Efficient population of array from text file

carlr · June 27, 2012, 4:25pm

Hi,

I am trying to populate an array with data from a text file. I have a working method using awk but it is too slow and inefficent. See below.

The text file has 70,000 lines. As awk is a line editor it reads each line of the file until it gets to the required line and then processes it. Then for the next loop it starts at the first line and then reads each line of the file until it gets to the required line and then processes it. This is very inefficent when you get towards the bottom of a large file.

A want to efficently write the 70,000 lines of a text file into an array where the each line of the file contains 5 numbers and is comma seperated. The array index should be equal to the first number. The value of the array for each index can be equal to either the whole line or the last four numbers of the line.

The method does not have to use awk, so long as it is a bash script.
I can't figure out how to use awk to read the data to the array as it reads through the file on the first read through.

for ((i=1; i<=70000; i++)) do                        
  line_num=$i
  ARRAY_3D_ELSET[$i]=$(awk -F, -v var="$line_num" 'NR==var {print $0}' 3D_ELSET.tmp)     
done

Chubler_XL · June 27, 2012, 5:13pm

How about this

eval ARRAY_3D_ELSET=( $(awk -F, '{print "["$1"]=\""$0"\" "}' 3D_ELSET.tmp) )

carlr · June 27, 2012, 7:37pm

Thanks the above works very nicley. But i now have another issue.

I need to efficiently scan through a text file of 70,000 lines and populate an array. This time it is more complex.

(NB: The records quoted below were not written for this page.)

-- ==== Sys2Proof/Machine/Transfers.lean ====
section
/-! DEFINITION. Queue and Ethernet descriptors (R286, R289, R290, R302 to R307): QWRITE, QREAD, QFLUSH and ETHSEND. -/

namespace Sys2Proof.Machine

-- packets of a host buffer

/-- Bytes of a packet's head that state its length, for a queue's role and content (R302 to R304). -/
def headLen (role content : Nat) : Nat := if role = 4 then (if content = 2 then 20 else 28) else 4

/-- The length that the first packet of a buffer states, for a queue's role and content; none for a reserved encoding in
its length or kind (R178, R191, R271, R302 to R305, R325, R427). -/
def packetLen (role content : Nat) (bs : List Byte) : Option Nat :=
  let w := leAt bs 0 4
  if role = 3 then
    let n := bits w 16 0
    let kind := bits w 31 28
    if (kind = 1 ∨ kind = 2) ∧ 8 ≤ n ∧ n ≤ 65536 ∧ n % (4 * kind) = 0 then some (12 + n) else none
  else if role = 4 then
    if content = 2 then
      let n := bits (leAt bs 16 4) 16 0
      if 1 ≤ n ∧ n ≤ 65536 then some (36 + 2 * n + 2 * (n % 2)) else none
    else if bits (leAt bs 24 4) 31 30 ≤ 1 then some 32 else none
  else if role = 5 then
    if bits w 15 14 ≤ 1 then some (32 * (bits w 15 14 + 1)) else none
  else if role = 6 then some 16
  else
    let n := bits w 31 24
    if 1 ≤ n ∧ n ≤ 64 then some (16 + 4 * n) else none

-- QWRITE

/-- What became of a packet that a QWRITE offers. -/
inductive Offered where
  | stored (s : State)
  | lost (s : State)
  | waits

/-- A packet with room for it is committed: a trailer that fails makes a stream's words absent (R312), and rewinds a
store-and-forward packet (R307); both raise QM_CHECK. -/
def State.commitPacket (s : State) (qn role : Nat) (bs : List Byte) : Offered :=
  let s0 := if role = 4 ∧ (s.queue qn).content = 0 then s.setQueue qn { s.queue qn with content := 1 } else s
  if whipOk bs then .stored (s0.pushPacket qn { bytes := bs, first := s.now, vis := some s.now })
  else if role = 3 then
    .lost ((s0.pushPacket qn { bytes := bs, first := s.now, vis := some s.now, bad := true }).raise .qmCheck 0 qn (up8 s.now) [])
  else .lost ((s0.bumpKey (qKey qn 1) 1).raise .qmCheck 0 qn (up8 s.now) [])

/-- A packet of a QWRITE offered to its queue (R296, R304, R305). -/
def State.offer (s : State) (qn : Nat) (bs : List Byte) : Offered :=
  let q := s.queue qn
  if q.size < 2 * bs.length then .lost (s.dropPacket qn) else
  if q.role = 6 ∧ 64 ≤ q.pkts.length then .lost (s.dropPacket qn) else
  if q.room bs.length then s.commitPacket qn q.role bs else
  if q.role = 3 then .waits else
  if q.role = 7 then (s.makeRoom qn bs.length q.pkts.length).commitPacket qn q.role bs else .lost (s.dropPacket qn)

/-- How far a QWRITE has come. -/
inductive Parsed where
  | over (s : State) (x : Started)
  | reserved (s : State) (x : Started)
  | waits (s : State) (x : Started)

/-- The packets of a QWRITE's buffer parsed from where it stands (R289, R306): `bs` is the rest of what was received. A
packet that a failed host access cuts is not written. -/
def State.parse (s : State) (qn : Nat) (x : Started) (bs : List Byte) : Nat → Parsed
  | 0 => .over s x
  | k + 1 =>
    if bs = [] then .over s x else
    let q := s.queue qn
    if x.lim.isSome ∧ bs.length < headLen q.role q.content then .over s x else
    match packetLen q.role q.content bs with
    | none => .reserved (s.dropPacket qn) x
    | some n =>
      if bs.length < n then (if x.lim.isSome then .over s x else .reserved (s.dropPacket qn) x) else
      match s.offer qn (bs.take n) with
      | .waits => .waits s x
      | .stored s1 =>
        State.parse s1 qn { x with off := x.off + n, idx := x.idx + 1, moved := x.moved + n, pkts := x.pkts + 1 } (bs.drop n) k
      | .lost s1 => State.parse s1 qn { x with off := x.off + n, idx := x.idx + 1 } (bs.drop n) k

/-- A QWRITE goes on from where it stands (R292, R296, R306). -/
def State.writeOn (s : State) (x : Started) : State × Option Entry × Started :=
  let qn := bits (dTarget x.desc) 14 0
  let s0 := s.settleReader qn
  let bs := (s0.received x.desc x.lim).drop x.off
  match s0.parse qn x bs (bs.length / 4 + 1) with
  | .over s1 y => (s1, some (s1.writeDone y.desc y.lim y.moved y.pkts), y)
  | .reserved s1 y => (s1, some { status := 6, count := y.moved, detail := y.idx }, y)
  | .waits s1 y => (s1, none, y)

/-- A started QWRITE on the same queue waits for room. -/
def State.waiter (s : State) (qn : Nat) : Bool :=
  s.hif.started.any (fun x => decide (dOp x.desc = 0x20) && decide (bits (dTarget x.desc) 14 0 = qn))

/-- A QWRITE starts (R289, R292): ROLE for a queue in no role or of a ring; behind another that waits it waits too. -/
def State.qWrite (s : State) (n : Nat) (d : List Byte) (err : Option Nat) : Ran :=
  let qn := bits (dTarget d) 14 0
  let q := s.queue qn
  let x : Started := { ring := n, desc := d, lim := failAt (dLen d) err }
  if q.enabled = false ∨ q.role ≤ 2 then .done s { status := 4 } else
  if s.waiter qn then .goesOn { s with hif := { s.hif with started := s.hif.started ++ [x] } } else
  match s.writeOn x with
  | (s1, some e, _) => .done s1 e
  | (s1, none, y) => .goesOn { s1 with hif := { s1.hif with started := s1.hif.started ++ [y] } }

/-- The oldest waiting QWRITE of each queue, of ring pair n or of a ring whose link went down. -/
def State.firstWaiters (s : State) (n : Nat) : List Started :=
  (s.hif.started.filter (fun x => dOp x.desc == 0x20 && (x.ring == n || x.ring == 64))).filter (fun x =>
    (s.hif.started.find? (fun y => dOp y.desc == 0x20 && dTarget y.desc == dTarget x.desc)) == some x)

/-- Whether a waiting QWRITE now finds room for its next packet. -/
def State.canGoOn (s : State) (x : Started) : Bool :=
  let qn := bits (dTarget x.desc) 14 0
  let s0 := s.settleReader qn
  let bs := (s0.received x.desc x.lim).drop x.off
  match packetLen 3 0 bs with
  | some n => (s0.queue qn).room n
  | none => true

/-- QWRITE (R289, R296, R306): a QWRITE of the ring that waited goes on once its queue has room; else the next descriptor
starts. -/
def State.qWriteRow (s : State) (n : Nat) (err : Option Nat) : State :=
  match (s.firstWaiters n).find? s.canGoOn with
  | some x =>
    let s1 := { s with hif := { s.hif with started := s.hif.started.erase x } }
    match s1.writeOn x with
    | (s2, some e, _) => s2.finish x.ring x.desc e
    | (s2, none, y) => { s2 with hif := { s2.hif with started := y :: s2.hif.started } }
  | none => s.startDesc n (· == 0x20) noWait (fun a d => a.qWrite n d err)

def execQwrite (t : BitVec 64) (n : Fin 64) (err : Option Nat) (s : State) : Host.Outcome State Fault Refusal :=
  .next ((s.at t).qWriteRow n.val err)

-- QREAD

/-- The oldest committed packets, whole, that fit in room bytes (R289, R307, R308): how many packets of the queue they
take up, with the void ones among them. -/
def fitting (now : Nat) : Nat → List Packet → List Packet
  | _, [] => []
  | room, p :: ps =>
    if p.bad then p :: fitting now room ps else
    match p.vis with
    | none => []
    | some v => if v ≤ now ∧ p.bytes.length ≤ room then p :: fitting now (room - p.bytes.length) ps else []

/-- The bytes that a packet gives a QREAD: none for a void one. -/
def Packet.given (p : Packet) : List Byte := if p.bad then [] else p.bytes

/-- The first byte of a list of packets of queue qn that cannot be read (R308, R359), with the codeword's address. -/
def State.firstHurt (s : State) (qn : Nat) : Nat → List Packet → Option (Nat × Nat)
  | _, [] => none
  | off, p :: ps =>
    match (if p.bad then none else s.hurt qn p) with
    | some i => some (off + i, (s.queue qn).base + (Config.packetAt qn p.first p.bytes.length + i) % (s.queue qn).size)
    | none => State.firstHurt s qn (off + p.given.length) ps

/-- How many packets at the head of a list lie wholly in the first k bytes. -/
def wholeIn : Nat → List Packet → Nat
  | _, [] => 0
  | k, p :: ps => if p.given.length ≤ k then wholeIn (k - p.given.length) ps + 1 else 0

/-- QREAD (R289, R292, R308): the packets moved leave the queue; one that a host error or an uncorrectable codeword cuts
stays. -/
def State.qRead (s : State) (d : List Byte) (err : Option Nat) : Ran :=
  let qn := bits (dTarget d) 14 0
  let q := s.queue qn
  if q.enabled = false ∨ q.role ≤ 3 then .done s { status := 4 } else
  let ps := fitting s.now (dLen d) q.pkts
  let bs := (ps.map Packet.given).flatten
  let h := s.firstHurt qn 0 ps
  let s0 := match h with
    | some (i, a) => if (failAt i err).isSome then s else s.memUe a (up8 s.now)
    | none => s
  let z := s0.toHost d bs err (h.map (·.1))
  let m := wholeIn z.2.count ps
  let s1 := z.1.setQueue qn { z.1.queue qn with pkts := (z.1.queue qn).pkts.drop m }
  .done s1 { z.2 with detail := ((ps.take m).filter (fun p => !p.bad)).length }

def execQread (t : BitVec 64) (n : Fin 64) (err : Option Nat) (s : State) : Host.Outcome State Fault Refusal :=
  .next ((s.at t).startDesc n.val (· == 0x21) noWait (fun a d => a.qRead d err))

-- QFLUSH

/-- QFLUSH (R314, R315): it completes when the flush takes effect; ROLE for a queue of a ring or in no role. -/
def State.qFlush (s : State) (n : Nat) (d : List Byte) : Ran :=
  let qn := bits (dTarget d) 14 0
  let q := s.queue qn
  if q.enabled = false ∨ q.role ≤ 2 then .done s { status := 4 } else
  let x : Started := { ring := n, desc := d }
  .goesOn (({ s with hif := { s.hif with started := s.hif.started ++ [x] } }).askFlush qn)

def execQflush (t : BitVec 64) (n : Fin 64) (err : Option Nat) (s : State) : Host.Outcome State Fault Refusal :=
  let _ := err
  .next ((s.at t).startDesc n.val (· == 0x22) noWait (fun a d => a.qFlush n.val d))

-- ETHSEND

/-- The port of an ETHSEND (R286): ACTIVEPORT takes the active one. -/
def State.ethPort (s : State) (d : List Byte) : Bool := if bit (dTarget d) 17 then s.ptp.onB else bit (dTarget d) 16

/-- The frame of an ETHSEND (R272, R290). -/
def State.ethFrame (s : State) (n : Nat) (d : List Byte) : Frame :=
  { portB := s.ethPort d, id := bits (dTarget d) 15 0, launch := leAt d 32 6 * 1000000000 + leAt d 38 4, ts := dTsReq d,
    bytes := Mem.reads s.hostMem (dHost d) (dLen d), ring := n, desc := d }

/-- A timed frame waits while its port's launch list is full (R272; notes/assumptions/37). -/
def waitList (s : State) (d : List Byte) : Bool :=
  dTimed d && decide (256 ≤ (s.ptp.list.filter (fun f => f.portB == s.ethPort d)).length)

/-- ETHSEND (R271, R272, R290): the frame leaves at once, joins the launch list, or is late. -/
def State.ethSend (s : State) (n : Nat) (d : List Byte) (err : Option Nat) : Ran :=
  let e := s.writeDone d err ((failAt (dLen d) err).getD (dLen d)) 0
  if e.status ≠ 0 then .done s e else
  let f := s.ethFrame n d
  if dTimed d = false then .goesOn (s.sendFrameNow f false)
  else if s.ptp.valid ∧ f.launch ≤ s.ptp.ns s.now then .goesOn (s.lateFrame f)
  else .goesOn (s.setPtp { s.ptp with list := s.ptp.list ++ [f] })

def execEthsend (t : BitVec 64) (n : Fin 64) (err : Option Nat) (s : State) : Host.Outcome State Fault Refusal :=
  .next ((s.at t).startDesc n.val (· == 0x30) waitList (fun a d => a.ethSend n.val d err))

end Sys2Proof.Machine
end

Each line has 5 numbers, and is comma separated; EL_Num, Node_A, Node_B, Node_C, Node_D. The values for these are all integers.

I want to populate the array with the index equal to the Node number, and the string equal to all the El_num which contain that node.

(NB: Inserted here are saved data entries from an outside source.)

-- ==== Sys2Proof/Machine/Core.lean ====
section
/-! DEFINITION. The machine as the host takes it. -/

def Sys2Proof.core : Host.Core :=
  { State := Sys2Proof.Machine.State, Fault := Sys2Proof.Machine.Fault, Refusal := Sys2Proof.Machine.Refusal,
    step := Sys2Proof.Machine.step, reset := Sys2Proof.Machine.State.reset }
end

For example given the below lines out of the file:

EL_Num, Node_A, Node_B, Node_C, Node_D
      5414,      5249,      5018,      5217,      5113
      5415,      5018,       5035,      5300,      5201
      5416,      5345,      5013,      5018,        5245

It can be seen that all el_num contain node 5018.

Therefore ARRAY[5108] should equal 5014, 5015, 5016.

Like wise ARRAY[5249] should equal 5014

I have a method below but it is very slow, how can this be done efficiently?

Last_line_3D=$(awk -F, 'END {print NR}' 3D_ELSET.tmp)    
Num_Fields=$(awk -F, 'NR==1 {print NF}' 3D_ELSET.tmp)


for ((i=1; i<=$Last_line_3D; i++)) do            
for ((j=2; j<=$Num_Fields; j++)) do

EL_num=$(awk -F, -v variable="$i" 'NR==variable {print $1}' 3D_ELSETTEST.tmp)
ND_num=$(awk -F, -v vari="$i" -v field="$j" 'NR==vari {print $field}' 3D_ELSETTEST.tmp)


Orig_string=${ARRAY[ND_num]}                # Set variable as original string in array

unset ARRAY[ND_num]                            # Remove current string in the array

New_string="$Orig_string $EL_num"            # Set variable as original string in array plus the new element number

ARRAY[ND_num]=$New_string                    # Place the new string into the array

done
done

Chubler_XL · June 27, 2012, 9:44pm

Try:

eval ARRAY=( $(awk -F, '{for(i=2;i<=NF;i++)v[$i]=(($i in v)?v[$i]" ":"")$1}
             END { for(i in v) print "["i"]=\""v"\""}' 3D_ELSET.tmp) )